**How to complete this task:**
Scan the entries below. Report each line where the string "resetBuf" occurs.

**Records supplied:**

-- ==== Sys2Proof/Machine/Step.lean ====
section
/-! DEFINITION. One step (spec/00_scope.md R12): one packet or one reset taken from the host and carried out whole. -/

namespace Sys2Proof.Machine

/-- One step. Commands are taken one at a time in the order they arrive (R43); a reset is a step of its own (R151); with
nothing offered the block holds its state (R148; DESIGN CHOICE, log entry 5: safe). A reset during UPDATE and two
commands at once have no step (DEDUCED, log entry 15: unsafe for a host that does either). -/
def step (s : State) : Host.Outcome State Fault Refusal :=
  match s.host with
  | [] => .next s
  | .reset :: rest => .next (hostReset (takeOffer rest s))
  | .packet p :: rest =>
    match decode p with
    | .ok i => exec i (takeOffer rest s)
    | .error _ => answerIllegal (takeOffer rest s)

/-- `s` with the packet of a table word as the next thing the host offers. -/
def State.withFetchWord (s : State) (nbits w : Nat) : State := offerPacket (tablePacket nbits w) s

end Sys2Proof.Machine
end

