-- ==== Sys2Proof/Laws/Memory.lean ====
section
/-! SUPPORT. BUF by the byte: a read after a write, and the canonical form. -/

namespace Sys2Proof.Machine

theorem read_insert (a : Nat) (v : Byte) (b : Nat) :
    ∀ m : Memory, (∀ cell ∈ m, cell.1 ≠ a) →
      (Memory.insert a v m).read b = if a = b then v else m.read b
  | [], _ => by simp [Memory.insert, Memory.read]
  | (x, u) :: rest, h => by
    have hx : x ≠ a := h (x, u) (by simp)
    have ih := read_insert a v b rest (fun cell hc => h cell (by simp [hc]))
    by_cases hlt : a < x
    · simp [Memory.insert, hlt, Memory.read]
    · simp only [Memory.insert, hlt, if_false, Memory.read, ih]
      by_cases hxb : x = b
      · subst hxb
        simp [Ne.symm hx]
      · simp [hxb]

theorem read_filter (a b : Nat) :
    ∀ m : Memory, Memory.read (m.filter (fun cell => cell.1 != a)) b
      = if a = b then Memory.unlisted else m.read b
  | [] => by simp [Memory.read]
  | (x, u) :: rest => by
    have ih := read_filter a b rest
    by_cases hx : x = a
    · subst hx
      simp only [List.filter_cons, bne_self_eq_false, Bool.false_eq_true, if_false, ih, Memory.read]
      split <;> rfl
    · have hb : (x != a) = true := by simp [hx]
      simp only [List.filter_cons, hb, if_true, Memory.read, ih]
      by_cases hxb : x = b
      · subst hxb
        simp [Ne.symm hx]
      · simp [hxb]

/-- A read after a write gives the byte written at that index and the old byte at every other. -/
@[simp] theorem read_write (m : Memory) (a : Nat) (v : Byte) (b : Nat) :
    (m.write a v).read b = if a = b then v else m.read b := by
  unfold Memory.write
  by_cases hv : v = Memory.unlisted
  · simp only [hv, if_true, read_filter]
  · simp only [hv, if_false]
    rw [read_insert _ _ _ _ (by simp), read_filter]
    split <;> rfl

theorem insert_wf (a : Nat) (v : Byte) (hv : v ≠ Memory.unlisted) :
    ∀ m : Memory, m.wf → (∀ cell ∈ m, cell.1 ≠ a) →
      (Memory.insert a v m).wf ∧ ∀ cell ∈ Memory.insert a v m, cell = (a, v) ∨ cell ∈ m
  | [], _, _ => by simp [Memory.insert, Memory.wf, hv]
  | (x, u) :: rest, hw, hne => by
    have hx : x ≠ a := hne (x, u) (by simp)
    have hw' : Memory.wf rest := ⟨by have := hw.1; simp_all, fun cell hc => hw.2 cell (by simp [hc])⟩
    have ih := insert_wf a v hv rest hw' (fun cell hc => hne cell (by simp [hc]))
    have hhead : ∀ cell ∈ rest, x < cell.1 := by
      have := hw.1
      simp only [List.map_cons, List.pairwise_cons] at this
      intro cell hc
      exact this.1 _ (List.mem_map_of_mem hc)
    by_cases hlt : a < x
    · simp only [Memory.insert, hlt, if_true]
      refine ⟨⟨?_, ?_⟩, by simp⟩
      · simp only [List.map_cons, List.pairwise_cons, List.mem_cons]
        refine ⟨?_, ?_, hw'.1⟩
        · rintro y (rfl | hy)
          · exact hlt
          · obtain ⟨cell, hc, rfl⟩ := List.mem_map.1 hy
            exact Nat.lt_trans hlt (hhead cell hc)
        · intro y hy
          obtain ⟨cell, hc, rfl⟩ := List.mem_map.1 hy
          exact hhead cell hc
      · intro cell hc
        rcases List.mem_cons.1 hc with rfl | hc
        · exact hv
        · exact hw.2 cell hc
    · have hxa : x < a := by omega
      simp only [Memory.insert, hlt, if_false]
      refine ⟨⟨?_, ?_⟩, ?_⟩
      · simp only [List.map_cons, List.pairwise_cons]
        refine ⟨?_, ih.1.1⟩
        intro y hy
        obtain ⟨cell, hc, rfl⟩ := List.mem_map.1 hy
        rcases ih.2 cell hc with rfl | hc
        · exact hxa
        · exact hhead cell hc
      · intro cell hc
        rcases List.mem_cons.1 hc with rfl | hc
        · exact hw.2 _ (by simp)
        · exact ih.1.2 cell hc
      · intro cell hc
        rcases List.mem_cons.1 hc with rfl | hc
        · simp
        · rcases ih.2 cell hc with h | h
          · exact .inl h
          · exact .inr (by simp [h])

theorem filter_wf (a : Nat) (m : Memory) (hw : m.wf) :
    Memory.wf (m.filter (fun cell => cell.1 != a)) :=
  ⟨List.Pairwise.sublist (List.Sublist.map _ List.filter_sublist) hw.1,
    fun cell hc => hw.2 cell (List.mem_of_mem_filter hc)⟩

/-- A write keeps the canonical form. -/
theorem write_wf (m : Memory) (a : Nat) (v : Byte) (hw : m.wf) : (m.write a v).wf := by
  unfold Memory.write
  by_cases hv : v = Memory.unlisted
  · simpa only [hv, if_true] using filter_wf a m hw
  · simp only [hv, if_false]
    exact (insert_wf a v hv _ (filter_wf a m hw) (by simp)).1

/-- A cell of a canonical memory is what its index reads as. -/
theorem read_of_mem : ∀ m : Memory, m.wf → ∀ cell ∈ m, m.read cell.1 = cell.2
  | (x, u) :: rest, hw, cell, hc => by
    have hw' : Memory.wf rest := ⟨by have := hw.1; simp_all, fun c h => hw.2 c (by simp [h])⟩
    rcases List.mem_cons.1 hc with rfl | hc
    · simp [Memory.read]
    · have hlt : x < cell.1 := by
        have := hw.1
        simp only [List.map_cons, List.pairwise_cons] at this
        exact this.1 _ (List.mem_map_of_mem hc)
      simp only [Memory.read, Nat.ne_of_lt hlt, if_false]
      exact read_of_mem rest hw' cell hc

/-- An index of no cell reads as the unlisted value. -/
theorem read_of_not_mem : ∀ (m : Memory) (a : Nat), (∀ cell ∈ m, cell.1 ≠ a) → m.read a = Memory.unlisted
  | [], _, _ => rfl
  | (x, u) :: rest, a, h => by
    simp only [Memory.read, h (x, u) (by simp), if_false]
    exact read_of_not_mem rest a (fun cell hc => h cell (by simp [hc]))

/-- Canonical memories that read alike everywhere are equal. -/
theorem memory_ext : ∀ m m' : Memory, m.wf → m'.wf → (∀ a, m.read a = m'.read a) → m = m'
  | [], [], _, _, _ => rfl
  | [], (x, u) :: rest, _, hw', h => by
    have := h x
    simp only [Memory.read, if_true] at this
    exact absurd this.symm (hw'.2 (x, u) (by simp))
  | (x, u) :: rest, [], hw, _, h => by
    have := h x
    simp only [Memory.read, if_true] at this
    exact absurd this (hw.2 (x, u) (by simp))
  | (x, u) :: rest, (y, v) :: rest', hw, hw', h => by
    have tail : ∀ {z : Nat} {w : Byte} {l : Memory}, Memory.wf ((z, w) :: l) →
        Memory.wf l ∧ ∀ cell ∈ l, z < cell.1 := by
      intro z w l hl
      have hp := hl.1
      simp only [List.map_cons, List.pairwise_cons] at hp
      exact ⟨⟨hp.2, fun cell hc => hl.2 cell (by simp [hc])⟩,
        fun cell hc => hp.1 _ (List.mem_map_of_mem hc)⟩
    obtain ⟨hr, hlt⟩ := tail hw
    obtain ⟨hr', hlt'⟩ := tail hw'
    have hxy : x = y := by
      rcases Nat.lt_trichotomy x y with hc | hc | hc
      · have e := h x
        rw [read_of_not_mem ((y, v) :: rest') x
          (fun cell hm => by rcases List.mem_cons.1 hm with rfl | hm
                             · exact (Nat.ne_of_lt hc).symm
                             · have := hlt' cell hm; omega)] at e
        simp only [Memory.read, if_true] at e
        exact absurd e (hw.2 (x, u) (by simp))
      · exact hc
      · have e := h y
        rw [read_of_not_mem ((x, u) :: rest) y
          (fun cell hm => by rcases List.mem_cons.1 hm with rfl | hm
                             · exact (Nat.ne_of_lt hc).symm
                             · have := hlt cell hm; omega)] at e
        simp only [Memory.read, if_true] at e
        exact absurd e.symm (hw'.2 (y, v) (by simp))
    subst hxy
    have huv : u = v := by simpa [Memory.read] using h x
    subst huv
    have := memory_ext rest rest' hr hr' (fun a => by
      have e := h a
      by_cases hxa : x = a
      · subst hxa
        rw [read_of_not_mem rest x (fun cell hm => by have := hlt cell hm; omega),
          read_of_not_mem rest' x (fun cell hm => by have := hlt' cell hm; omega)]
      · simpa [Memory.read, hxa] using e)
    rw [this]

/-- The reset buffer is canonical. -/
theorem resetBuf_wf (n : Nat) : (resetBuf n).wf := by
  refine ⟨?_, ?_⟩
  · unfold resetBuf
    simp only [List.map_map, List.pairwise_map, Function.comp]
    exact List.pairwise_lt_range.imp (by omega)
  · intro cell hc
    simp only [resetBuf, List.mem_map] at hc
    obtain ⟨i, -, rfl⟩ := hc
    simp [Memory.unlisted]

theorem read_cells_hit (f : Nat → Nat) (hf : ∀ i j, f i = f j → i = j) (v : Byte) (i : Nat) :
    ∀ l : List Nat, i ∈ l → Memory.read (l.map (fun j => (f j, v))) (f i) = v
  | j :: rest, hi => by
    by_cases h : f j = f i
    · simp [Memory.read, h]
    · have hi' : i ∈ rest := by
        rcases List.mem_cons.1 hi with rfl | hi
        · exact absurd rfl h
        · exact hi
      simp only [List.map_cons, Memory.read, h, if_false]
      exact read_cells_hit f hf v i rest hi'

theorem read_cells_miss (f : Nat → Nat) (v : Byte) (a : Nat) :
    ∀ l : List Nat, (∀ i ∈ l, f i ≠ a) → Memory.read (l.map (fun j => (f j, v))) a = Memory.unlisted
  | [], _ => rfl
  | j :: rest, h => by
    simp only [List.map_cons, Memory.read, h j (by simp), if_false]
    exact read_cells_miss f v a rest (fun i hi => h i (by simp [hi]))

/-- What the reset buffer reads as at the start of a record (R30). -/
theorem read_resetBuf_base (n i : Nat) (hi : i < n) : (resetBuf n).read (base i) = 0xE0 :=
  read_cells_hit (fun i => 4 + 4 * i) (by intros; omega) 0xE0 i _ (List.mem_range.2 hi)

/-- What the reset buffer reads as anywhere else (R30). -/
theorem read_resetBuf_other (n a : Nat) (ha : ∀ i, i < n → base i ≠ a) : (resetBuf n).read a = 0 :=
  read_cells_miss _ _ _ _ (fun i hi => ha i (List.mem_range.1 hi))

@[simp] theorem readBytes_length (m : Memory) (a n : Nat) : (m.readBytes a n).length = n := by
  simp [Memory.readBytes]

theorem readBytes_getElem (m : Memory) (a n k : Nat) (h : k < (m.readBytes a n).length) :
    (m.readBytes a n)[k] = m.read (a + k) := by
  simp [Memory.readBytes]

theorem readBytes_four (m : Memory) (a : Nat) :
    m.readBytes a 4 = [m.read a, m.read (a + 1), m.read (a + 2), m.read (a + 3)] := rfl

end Sys2Proof.Machine
end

**Result of this exercise:**
theorem resetBuf_wf (n : Nat) : (resetBuf n).wf := by
  · unfold resetBuf
    simp only [resetBuf, List.mem_map] at hc
theorem read_resetBuf_base (n i : Nat) (hi : i < n) : (resetBuf n).read (base i) = 0xE0 :=
theorem read_resetBuf_other (n a : Nat) (ha : ∀ i, i < n → base i ≠ a) : (resetBuf n).read a = 0 :=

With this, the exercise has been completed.